=== EXERCISE MATERIALS ===

-- ==== Sys2Proof/Tests/Slice0.lean ====
section
/-! SUPPORT. Tests of the model: ill-formed terms that WellFormed refuses, worked examples of the manual, and for every statement of
Certificates/Slice0/Obligations.lean that has hypotheses a state and operands that meet them (`test_hyps_…`, each clause at a boundary
of its range where it has one). -/

open Sys2Proof Sys2Proof.Machine
namespace Sys2Proof.Tests
set_option maxRecDepth 100000
set_option Elab.async false
set_option synthInstance.maxSize 2000

/-- A partition block that both partitions use. -/
def part0 : PartBlock := { hbmu := 600000, slots := 384, jobceil := 800000, partceil := 800000, partburst := 16777216, ovfmib := 1024 }

/-- A device in service: boot has ended, the reply area is enabled, every plane is in service and every lane is up. -/
def up : State := ({ State.reset with
  boot := { bcode := 0, bootstep := 9 }
  part := { locked := true, bsize := 1, lend := part0, serve := part0, owner := List.replicate 128 2 }
  host := { HostPort.reset with raen := true, nextHeld := 1 }
  planes := Vector.replicate 8 { Plane.reset with
    ps := .inService, tokLend := 1000000, tokServe := 1000000,
    lanes := Vector.replicate 16 { st := .up, laserOn := true, los := false, plock := true } } } : State)

/-- A share of 16 elements in a slot. -/
def share0 : Share :=
  { bucket := 0, role := .home, elems := List.range 16, bst := .openSlot, slots := [0],
    copyA := List.replicate 2 (List.replicate 16 0), copyB := List.replicate 2 (List.replicate 16 0) }

/-- A MOMENTUM block within its ranges. -/
def opt0 : OptBlock :=
  { kernel := 1, growth := 1000, lr := 0x3E000000, mu := 0x3F600000, eps := 0x3F800000, trustmax := 0x3F800000, clipnorm := 0x3F800000,
    lsinit := 0x3F800000, uparam := List.replicate 8 0 }

/-- A rate contract within its ranges, unmetered. -/
def rate0 : RateBlock := { cir := 1000, pir := 1000, cbs := 8228, pbs := 8228, quantum := 8228, rflags := 1 }

/-- A job header: a serving job of two members, one bucket, plane 0, one pass, two synchronisation objects. -/
def hdr0 : JobHdr :=
  { job := 7, jclass := 0x80, nbucket := 1, nmemb := 2, nplace := 1, planes := 1, stripe := 12, slotceil := 8, accn := 1, syncn := 2,
    qbase := 50, optmo := 50, hbmq := 16, opt := opt0, rate := rate0 }

/-- A running job of two members on lanes 0 and 1 of plane 0, with one bucket of 16 elements. -/
def job0 : Job :=
  { id := 7, st := .running, hdr := hdr0, members := [⟨0, 0⟩, ⟨0, 1⟩], buckets := [⟨0, 32, 16, 0, 0, 0, true⟩],
    places := [⟨0, 16, 0, 0, true⟩], group := [0, 1] }

/-- The job on plane 0. -/
def pjob0 : PJob :=
  { id := 7, fs := .run, opt := opt0, shares := [share0], group := [0, 1], syncs := [0, 0], rate := rate0 }

/-- A device with a job on plane 0. -/
def withJob (j : Job) (pj : PJob) : State := ({ up with jobs := [j] } : State).updPlane 0 fun p => { p with jobs := [pj] }

/-- A received frame, whole. -/
def rx (peer : Bool) (fr : Frame) : RxFrame := { bytes := frameBytes peer fr }

/-- The plane record of the job once one 100-byte frame has been billed. -/
def pjob1 : PJob := { pjob0 with ctrs := [(.billGF, 1), (.billGB, 100)] }

/-- A command packet. -/
def cmd (op : W16) (params : List Byte) (job : Nat := 7) (pmask : Byte := 1) : Packet :=
  { opcode := op, flags := 0, len := 5 + params.length / 4, job := job, pmask := pmask, tag := 1, params := params }

/-- The command as the dispatcher holds it. -/
def heldCmd (p : Packet) : Held := { id := 0, pkt := p }

/-- A state whose dispatcher holds one command. -/
def withHead (s : State) (p : Packet) : State := { s with host := { s.host with held := [heldCmd p] } }

/-- The 20 bytes of a packet without parameters, with its CRC. -/
def packet20 (op len : Nat) (bad : Byte := 0) : List Byte :=
  let bs := leBytes 2 op ++ zeros 2 ++ leBytes 2 len ++ zeros 6 ++ leBytes 4 1
  bs ++ (crcBytes bs).map (· ^^^ bad)

/-- The device with a packet written at the expected offset. -/
def written (op : Nat) (bad : Byte := 0) (crc : Nat := 0) : State :=
  up.updHost fun h => { h.apertureWrite 0 (packet20 op 5 bad) with cacrc := crc }

/-- The device with one complete reply. -/
def replied (r : Reply) : State := up.updHost fun h => { h with held := [{ id := 0, pkt := cmd 0x0101 [], phase := .ready, reply := some r }] }

/-- The plane record of the job once one frame of 36 + `n` bytes has been billed. -/
def billed (pj : PJob) (n : Nat) : PJob := { pj with ctrs := [(.billGF, 1), (.billGB, 36 + n)] }

/-- A frame of the job from a member. -/
def frm (op n : Nat) (payload : List Byte := zeros n) : Frame := { hdr := { op := op, job := 7, len := n }, payload := payload }

/-- A board of two devices, the other one on lane 15 of plane 0, with a member on each and the bucket mirrored on device 1. -/
def jobB : Job := { job0 with members := [⟨0, 0⟩, ⟨1, 1⟩], places := [⟨0, 16, 0, 2, true⟩], peers := [(0, 1, 15)] }

def board (j : Job) (pj : PJob) : State :=
  let s := withJob j pj
  { s with part := { s.part with bsize := 2, far := List.replicate 15 0xFF ++ [1] } }

/-- A frame of the job from device 1. -/
def peerFrm (op n : Nat) (payload : List Byte := zeros n) (final : Bool := false) : Frame :=
  { hdr := { op := op, job := 7, len := n, srcdev := 1, final := final }, payload := payload }

/-- A device with one lane of plane 0 as given. -/
def laneSt (l : Lane) : State := up.updLane 0 fun _ => l

/-! ### Well-formed terms: an ill-formed term for each check -/

theorem test_wf_refuses_packets :
    (Instr.devInfo { cmd 0x0101 [] with len := 4 }).wf = false ∧ (Instr.devInfo { cmd 0x0101 [] with len := 65536 }).wf = false ∧
    (Instr.devInfo (cmd 0x0101 [] 65536)).wf = false ∧ (Instr.devInfo { cmd 0x0101 [] with params := [0] }).wf = false ∧
    (Instr.devInfo (cmd 0x0101 [])).wf = true := by decide

theorem test_wf_refuses_accesses :
    (Instr.apertureWrite 0xFFFFF [0, 0]).wf = false ∧ (Instr.apertureWrite 0 []).wf = false ∧ (Instr.bar0Write 65536 4 0).wf = false ∧
    (Instr.bar0Write 0 0 0).wf = false ∧ (Instr.bar0Write 0 9 0).wf = false ∧ (Instr.bar0Write 0 4 0x100000000).wf = false ∧
    (Instr.bar0MalformedRead 65536 4).wf = false ∧ (Instr.bar0MalformedRead 0 0).wf = false := by decide

theorem test_wf_refuses_frames :
    (Instr.gradFrame 0 { bytes := zeros 8229 }).wf = false ∧ (Instr.rdreqFrame 0 { bytes := [] } 3).wf = false := by decide +kernel

theorem test_wf_refuses_jobs :
    (Instr.jobCloseReleased 0).wf = false ∧ (Instr.jobCloseReleased 65536).wf = false ∧ (Instr.gatherWindowExpiry 0 7 65536).wf = false ∧
    (Instr.noticeCopyTimeout 0 7 8).wf = false ∧ (Instr.digestCompareTimeout 0 7 65536).wf = false ∧
    (Instr.bucketTimerExpiry 0 7 0 64).wf = false ∧ (Instr.ackTimeout 0 7 0 128).wf = false ∧ (Instr.refill 0 (some 0)).wf = false ∧
    (Instr.earlyPublication 0 7 65536).wf = false := by decide

theorem test_wf_refuses_units :
    (Instr.chunkSetDone 0 { parity := 3 }).wf = false ∧ (Instr.scalarPair 0 (2 ^ 96) 0).wf = false ∧ (Instr.scalarPair 0 0 (2 ^ 12)).wf = false ∧
    (Instr.bufferAudit 0 (65536 + 2 ^ 31) .clean).wf = false ∧ (Instr.bufferAudit 0 0 (.unreferenced 0)).wf = false ∧
    (Instr.testDue 0 3).wf = false ∧ (Instr.testSegmentDone 0 2 (.march true) (.march true) (2 ^ 32)).wf = false ∧ (Instr.fecLockLoss 0 (2 ^ 32)).wf = false ∧
    (Instr.patternLockLost 0 (2 ^ 32)).wf = false ∧ (Instr.throttleEvaluation 0 32768 0 0).wf = false ∧
    (Instr.throttleEvaluation 0 0 (-32769) 0).wf = false ∧ (Instr.throttleEvaluation 0 0 0 65536).wf = false ∧
    (Instr.standbyDiodeRead [0]).wf = false ∧ (Instr.standbyDiodeRead (List.replicate 9 40000)).wf = false := by decide

/-! ### Values from the manual -/

/-- The check value of R176. -/
theorem test_crc_check_value : crcBytes [0x31, 0x32, 0x33, 0x34, 0x35, 0x36, 0x37, 0x38, 0x39] = [0x83, 0x92, 0x06, 0xE3] := by decide +kernel

/-- The example of R33: INT8 code -37 with zero point -3 and scale 2^-6. -/
theorem test_expand_example : expandCode { fmt := 8, method := 0, zero := -3, scale := 0x3C800000, table := [] } 8 0xDB = (0xBF080000, 0) := by
  decide +kernel

/-- The example of R40: +∞, a NaN and a finite term. -/
theorem test_sum_with_nan : (fsum [0x7F800000, 0xFFC12345, 0x3F800000]).1 = 0x7FC00000 := by decide +kernel

/-- R40 rule 3: the infinity stands although the finite terms before it overflow to the other one. -/
theorem test_sum_overflow_then_infinity : (fsum [0x7F7FFFFF, 0x7F7FFFFF, 0xFF800000]).1 = 0xFF800000 := by decide +kernel

/-! ### The package of a new module verifies -/

theorem slice_replicate (A B : List Byte) (n i : Nat) (x : Byte) (h : i < n) :
    slice (A ++ (List.replicate n x ++ B)) (A.length + i) 1 = [x] := by
  unfold slice
  rw [← List.drop_drop, List.drop_left, List.drop_append_of_le_length (by simp; omega), List.drop_replicate]
  obtain ⟨m, hm⟩ : ∃ m, n - i = m + 1 := ⟨n - i - 1, by omega⟩
  rw [hm, List.replicate_succ]; simp [fixLen]

/-- The bytes of the default manifest before its device rows. -/
def manHead : List Byte := defaultManifestBody.take 0x160

theorem manifest_rows : defaultManifestBody ++ factorySig =
    manHead ++ (List.replicate 1024 0 ++ (List.replicate 1024 0xFF ++ (zeros 2592 ++ factorySig))) := by
  decide +kernel

theorem man_far (d l : Nat) (hd : d < 8) (hl : l < 128) : manFar (defaultManifestBody ++ factorySig) d l = 0xFF := by
  have h : (manHead ++ List.replicate 1024 (0 : Byte)).length + (128 * d + l) = 0x560 + 128 * d + l := by
    have : (manHead ++ List.replicate 1024 (0 : Byte)).length = 0x560 := by decide +kernel
    omega
  unfold manFar fieldAt
  rw [manifest_rows, ← List.append_assoc, ← h, slice_replicate _ _ 1024 _ _ (by omega)]
  decide

theorem man_owner (d l : Nat) (hd : d < 8) (hl : l < 128) : manOwner (defaultManifestBody ++ factorySig) d l = 0 := by
  have h : manHead.length + (128 * d + l) = 0x160 + 128 * d + l := by
    have : manHead.length = 0x160 := by decide +kernel
    omega
  unfold manOwner fieldAt
  rw [manifest_rows, ← h, slice_replicate _ _ 1024 _ _ (by omega)]
  decide

theorem default_topology : topologyOk (defaultManifestBody ++ factorySig) 1 = true := by
  unfold topologyOk
  simp only [Bool.and_eq_true, List.all_eq_true, List.mem_range]
  refine ⟨fun d hd l hl => ?_, fun k hk d hd e he => ?_⟩
  · rw [man_far d l hd hl]; by_cases h : d < 1 <;> simp [h]
  · have : d = e := by omega
    simp [this]

theorem default_manifest : manifestCode (defaultManifestBody ++ factorySig) factorySerial 0 = none := by
  unfold manifestCode
  have hn : fieldAt (defaultManifestBody ++ factorySig) 3 1 = 1 := by decide +kernel
  have hb : fieldAt (defaultManifestBody ++ factorySig) 4 1 = 0 := by decide +kernel
  have ho : ((List.range 8).all fun d => (List.range 128).all fun i =>
      if d < 1 then decide (manOwner (defaultManifestBody ++ factorySig) d i ≤ 2)
      else manOwner (defaultManifestBody ++ factorySig) d i == 0) = true := by
    simp only [List.all_eq_true, List.mem_range]
    intro d hd l hl
    rw [man_owner d l hd hl]; by_cases h : d < 1 <;> simp [h]
  simp only [hn, hb, default_topology, ho]
  decide +kernel

/-- The package of a new module verifies, so its first boot reaches service (R2, R314). -/
theorem test_factory_package_verifies : verifyPackage State.reset.nv 0 State.reset.nv.slot = none := by
  have hp : pkgValid factoryPackage = true := by decide +kernel
  have hc : fwCovered factoryPackage = factoryFwHeader ++ factoryCode := by decide +kernel
  have hs : slice factoryPackage (pkgHdr factoryPackage).fsigoff 4627 = factorySig := by decide +kernel
  have hm : pkgManifest factoryPackage = defaultManifestBody ++ factorySig := by decide +kernel
  have hl : defaultManifestBody.length = 0x1380 := by decide +kernel
  have h2 : fieldAt (defaultManifestBody ++ factorySig) 2 1 = 0 := by decide +kernel
  have hk : (pkgHdr factoryPackage).mkeyoff = 0 := by decide +kernel
  have hv : (pkgHdr factoryPackage).fsvn = 0 := by decide +kernel
  show verifyPackage NonVol.delivery 0 factoryPackage = none
  unfold verifyPackage NonVol.verifies
  simp only [hp, hc, hs, hm, h2, hk, hv]
  simp [NonVol.delivery, factorySigs, ← hl, default_manifest]

/-- The stochastic rounding example of the number formats chapter: the two values of `r` on either side of the step. -/
theorem test_stochastic_example : (e8m7Sr 0x3F8080C0 0x7F3F).1 = 0x3F80 ∧ (e8m7Sr 0x3F8080C0 0x7F40).1 = 0x3F81 ∧
    (e8m7Rne 0x3F8080C0).1 = 0x3F81 := by decide +kernel

/-- The truncation example: FP32 by E8M7. -/
theorem test_dot_truncates : dot [0x3F800001, 0x3F800003, 0xC0000000] [0x3FC00000, 0x3FA00000, 0x3F400000] = (0x3FA00004, 0) := by
  decide +kernel

/-- The overflow and NaN example: both flags are set. -/
theorem test_dot_overflow_and_nan : dot [0x7F000000, 0x7FC00000, 0x3F800000] [0x40800000, 0x3F800000, 0x40000000] = (0x7FC00000, 3) := by
  decide +kernel

/-- Element 7 of the contribution example, added in the ring order 3, 0, 1, 2. -/
theorem test_ring_sum_example : (sumFrom 0 [0x3F000000, 0x3E800000, 0xBE000000, 0x40400000]).1 = 0x40680000 := by decide +kernel

/-- Order 1 of the clipping example: MOMENTUM on element 40. -/
theorem test_momentum_example :
    (kVector [] (stepConsts { kernel := 1, mu := 0x3F600000, lr := 0x3E000000 } fone fone 0x39800000 fone).1 [0x45000000]
      [[0x3F800000], [0x3E800000]]).arrays = [[0x3F690000], [0x3F380000]] := by decide +kernel

/-- Order 10 of the clipping example: the rescaling pass with clip factor 0.25. -/
theorem test_momentum_clipped_example :
    (kVector [] (stepConsts { kernel := 1, mu := 0x3F600000, lr := 0x3E000000 } fone fone 0x39800000 0x3E800000).1 [0x45000000]
      [[0x3F800000], [0x3E800000]]).arrays = [[0x3F750000], [0x3EB00000]] := by decide +kernel

/-- The striping example: `PLANES` 0xDF, `STRIPE` 12. -/
theorem test_stripe_example :
    (JobHdr.planeOfAddr { planes := 0xDF, stripe := 12 } 0x1C000, JobHdr.planeOfAddr { planes := 0xDF, stripe := 12 } 0x1D000,
      JobHdr.planeOfAddr { planes := 0xDF, stripe := 12 } 0x22000) = (0, 1, 7) := by decide

/-- The peer lane example: job 0x0107, bucket 3, plane 1. -/
theorem test_flow_hash_example : flowHash 0x0107 3 0 1 = 0x5AF6 := by decide

/-- The RECLAIM packet example. -/
theorem test_packet_example :
    let p := parsePacket [0x07, 0x02, 0, 0, 0x06, 0, 0x18, 0x04, 0, 0, 0, 0, 0x51, 0, 0, 0]
    p.opcode = 0x0207 ∧ p.len = 6 ∧ p.job = 0x0418 ∧ p.tag = 0x51 := by decide

/-! ### What the statements assume is met: the queue and the host port -/

theorem test_hyps_queue : ({ up with pending := [.packetTake] } : State).pending = [.packetTake] ∧ up.pending = [] := by decide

===

▶ [GOAL OF THE EXERCISE]: Across the data, find each line that has "manifestCode" in it and copy that line.

▶ [SOLUTION]:
theorem default_manifest : manifestCode (defaultManifestBody ++ factorySig) factorySerial 0 = none := by
  unfold manifestCode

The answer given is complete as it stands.